theorem Quiet.supply {s : State} {line : Nat} (hK : Quiet sb s) : Quiet sb (s.supply line) := by
  unfold State.supply
  repeat' first
    | with_reducible assumption
    | with_reducible refine Quiet.l2Meet ?_
    | with_reducible refine Quiet.l3Meet ?_
    | with_reducible refine Quiet.ite ?_ ?_
    | with_reducible refine Quiet.foldl (fun _ _ _ => ?_) ?_
    | split
    | dsimp only

theorem Quiet.dirPut {s : State} {e : DirEntry} (hK : Quiet sb s) : Quiet sb (s.dirPut e) := by
  unfold State.dirPut
  repeat' first
    | with_reducible assumption
    | with_reducible refine Quiet.modDie ?_
    | with_reducible refine Quiet.removeAll ?_
    | with_reducible refine Quiet.evInc ?_
    | with_reducible refine Quiet.ite ?_ ?_
    | split
    | dsimp only
    | with_reducible refine Quiet.upd ?_

theorem Quiet.shareCores {s : State} {ks : List Nat} {line : Nat} (hK : Quiet sb s) : Quiet sb (s.shareCores ks line) := by
  unfold State.shareCores
  repeat' first
    | with_reducible assumption
    | with_reducible refine Quiet.modCore ?_
    | with_reducible refine Quiet.homeDirty ?_
    | with_reducible refine Quiet.ite ?_ ?_
    | with_reducible refine Quiet.foldl (fun _ _ _ => ?_) ?_
    | split
    | dsimp only
    | with_reducible refine Quiet.upd ?_

theorem Quiet.downgradeDie {s : State} {die : Nat} {line : Nat} (hK : Quiet sb s) : Quiet sb (s.downgradeDie die line) := by
  unfold State.downgradeDie
  repeat' first
    | with_reducible assumption
    | with_reducible refine Quiet.shareCores ?_
    | with_reducible refine Quiet.modL3 ?_
    | with_reducible refine Quiet.ite ?_ ?_
    | split
    | dsimp only
    | with_reducible refine Quiet.upd ?_

theorem Quiet.dramLine {s : State} {pa : Nat} (hK : Quiet sb s) : Quiet sb (s.dramLine pa) := by
  unfold State.dramLine
  repeat' first
    | with_reducible assumption
    | with_reducible refine Quiet.readBlock ?_
    | dsimp only

theorem Quiet.bringLine {s : State} {pa : Nat} (hK : Quiet sb s) : Quiet sb (s.bringLine pa) := by
  unfold State.bringLine
  repeat' first
    | with_reducible assumption
    | with_reducible refine Quiet.supply ?_
    | with_reducible refine Quiet.dramLine ?_
    | with_reducible refine Quiet.ite ?_ ?_
    | split
    | dsimp only

theorem Quiet.dirLookup {s : State} {line : Nat} (hK : Quiet sb s) : Quiet sb (s.dirLookup line) := by
  unfold State.dirLookup
  repeat' first
    | with_reducible assumption
    | with_reducible refine Quiet.tagMeet ?_
    | dsimp only

theorem Quiet.ownDirty {s : State} {die : Nat} {line : Nat} {m : BitVec 4} (hK : Quiet sb s) :
    Quiet sb (s.ownDirty die line m) := by
  unfold State.ownDirty
  repeat' first
    | with_reducible assumption
    | with_reducible refine Quiet.homeDirty ?_
    | with_reducible refine Quiet.writeMask ?_
    | with_reducible refine Quiet.ite ?_ ?_
    | split
    | dsimp only

theorem Quiet.homeRead {s : State} {die : Nat} {pa : Nat} (hK : Quiet sb s) : Quiet sb (s.homeRead die pa).1 := by
  unfold State.homeRead
  repeat' first
    | with_reducible assumption
    | with_reducible refine Quiet.dirLookup ?_
    | with_reducible refine Quiet.bringLine ?_
    | with_reducible refine Quiet.dirPut ?_
    | with_reducible refine Quiet.downgradeDie ?_
    | with_reducible refine Quiet.ite ?_ ?_
    | with_reducible refine Quiet.foldl (fun _ _ _ => ?_) ?_
    | with_reducible refine Quiet.foldl_fst (fun _ _ _ => ?_) ?_
    | with_reducible refine Quiet.of_fst (by assumption) ?_
    | split
    | dsimp only
    | with_reducible refine Quiet.upd ?_

theorem Quiet.homeOwn {s : State} {die : Nat} {pa : Nat} (hK : Quiet sb s) : Quiet sb (s.homeOwn die pa) := by
  unfold State.homeOwn
  repeat' first
    | with_reducible assumption
    | with_reducible refine Quiet.dirLookup ?_
    | with_reducible refine Quiet.acceptVictims ?_
    | with_reducible refine Quiet.completeFills ?_
    | with_reducible refine Quiet.bringLine ?_
    | with_reducible refine Quiet.evictCore ?_
    | with_reducible refine Quiet.dropL3 ?_
    | with_reducible refine Quiet.ownDirty ?_
    | with_reducible refine Quiet.dirPut ?_
    | with_reducible refine Quiet.foldl (fun _ _ _ => ?_) ?_
    | dsimp only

WHAT THE TASK ASKS » Set down, exactly and completely, all of the material.

SOLUTION TO THE PROBLEM »
theorem Quiet.supply {s : State} {line : Nat} (hK : Quiet sb s) : Quiet sb (s.supply line) := by
  unfold State.supply
  repeat' first
    | with_reducible assumption
    | with_reducible refine Quiet.l2Meet ?_
    | with_reducible refine Quiet.l3Meet ?_
    | with_reducible refine Quiet.ite ?_ ?_
    | with_reducible refine Quiet.foldl (fun _ _ _ => ?_) ?_
    | split
    | dsimp only

theorem Quiet.dirPut {s : State} {e : DirEntry} (hK : Quiet sb s) : Quiet sb (s.dirPut e) := by
  unfold State.dirPut
  repeat' first
    | with_reducible assumption
    | with_reducible refine Quiet.modDie ?_
    | with_reducible refine Quiet.removeAll ?_
    | with_reducible refine Quiet.evInc ?_
    | with_reducible refine Quiet.ite ?_ ?_
    | split
    | dsimp only
    | with_reducible refine Quiet.upd ?_

theorem Quiet.shareCores {s : State} {ks : List Nat} {line : Nat} (hK : Quiet sb s) : Quiet sb (s.shareCores ks line) := by
  unfold State.shareCores
  repeat' first
    | with_reducible assumption
    | with_reducible refine Quiet.modCore ?_
    | with_reducible refine Quiet.homeDirty ?_
    | with_reducible refine Quiet.ite ?_ ?_
    | with_reducible refine Quiet.foldl (fun _ _ _ => ?_) ?_
    | split
    | dsimp only
    | with_reducible refine Quiet.upd ?_

theorem Quiet.downgradeDie {s : State} {die : Nat} {line : Nat} (hK : Quiet sb s) : Quiet sb (s.downgradeDie die line) := by
  unfold State.downgradeDie
  repeat' first
    | with_reducible assumption
    | with_reducible refine Quiet.shareCores ?_
    | with_reducible refine Quiet.modL3 ?_
    | with_reducible refine Quiet.ite ?_ ?_
    | split
    | dsimp only
    | with_reducible refine Quiet.upd ?_

theorem Quiet.dramLine {s : State} {pa : Nat} (hK : Quiet sb s) : Quiet sb (s.dramLine pa) := by
  unfold State.dramLine
  repeat' first
    | with_reducible assumption
    | with_reducible refine Quiet.readBlock ?_
    | dsimp only

theorem Quiet.bringLine {s : State} {pa : Nat} (hK : Quiet sb s) : Quiet sb (s.bringLine pa) := by
  unfold State.bringLine
  repeat' first
    | with_reducible assumption
    | with_reducible refine Quiet.supply ?_
    | with_reducible refine Quiet.dramLine ?_
    | with_reducible refine Quiet.ite ?_ ?_
    | split
    | dsimp only

theorem Quiet.dirLookup {s : State} {line : Nat} (hK : Quiet sb s) : Quiet sb (s.dirLookup line) := by
  unfold State.dirLookup
  repeat' first
    | with_reducible assumption
    | with_reducible refine Quiet.tagMeet ?_
    | dsimp only

theorem Quiet.ownDirty {s : State} {die : Nat} {line : Nat} {m : BitVec 4} (hK : Quiet sb s) :
    Quiet sb (s.ownDirty die line m) := by
  unfold State.ownDirty
  repeat' first
    | with_reducible assumption
    | with_reducible refine Quiet.homeDirty ?_
    | with_reducible refine Quiet.writeMask ?_
    | with_reducible refine Quiet.ite ?_ ?_
    | split
    | dsimp only

theorem Quiet.homeRead {s : State} {die : Nat} {pa : Nat} (hK : Quiet sb s) : Quiet sb (s.homeRead die pa).1 := by
  unfold State.homeRead
  repeat' first
    | with_reducible assumption
    | with_reducible refine Quiet.dirLookup ?_
    | with_reducible refine Quiet.bringLine ?_
    | with_reducible refine Quiet.dirPut ?_
    | with_reducible refine Quiet.downgradeDie ?_
    | with_reducible refine Quiet.ite ?_ ?_
    | with_reducible refine Quiet.foldl (fun _ _ _ => ?_) ?_
    | with_reducible refine Quiet.foldl_fst (fun _ _ _ => ?_) ?_
    | with_reducible refine Quiet.of_fst (by assumption) ?_
    | split
    | dsimp only
    | with_reducible refine Quiet.upd ?_

theorem Quiet.homeOwn {s : State} {die : Nat} {pa : Nat} (hK : Quiet sb s) : Quiet sb (s.homeOwn die pa) := by
  unfold State.homeOwn
  repeat' first
    | with_reducible assumption
    | with_reducible refine Quiet.dirLookup ?_
    | with_reducible refine Quiet.acceptVictims ?_
    | with_reducible refine Quiet.completeFills ?_
    | with_reducible refine Quiet.bringLine ?_
    | with_reducible refine Quiet.evictCore ?_
    | with_reducible refine Quiet.dropL3 ?_
    | with_reducible refine Quiet.ownDirty ?_
    | with_reducible refine Quiet.dirPut ?_
    | with_reducible refine Quiet.foldl (fun _ _ _ => ?_) ?_
    | dsimp only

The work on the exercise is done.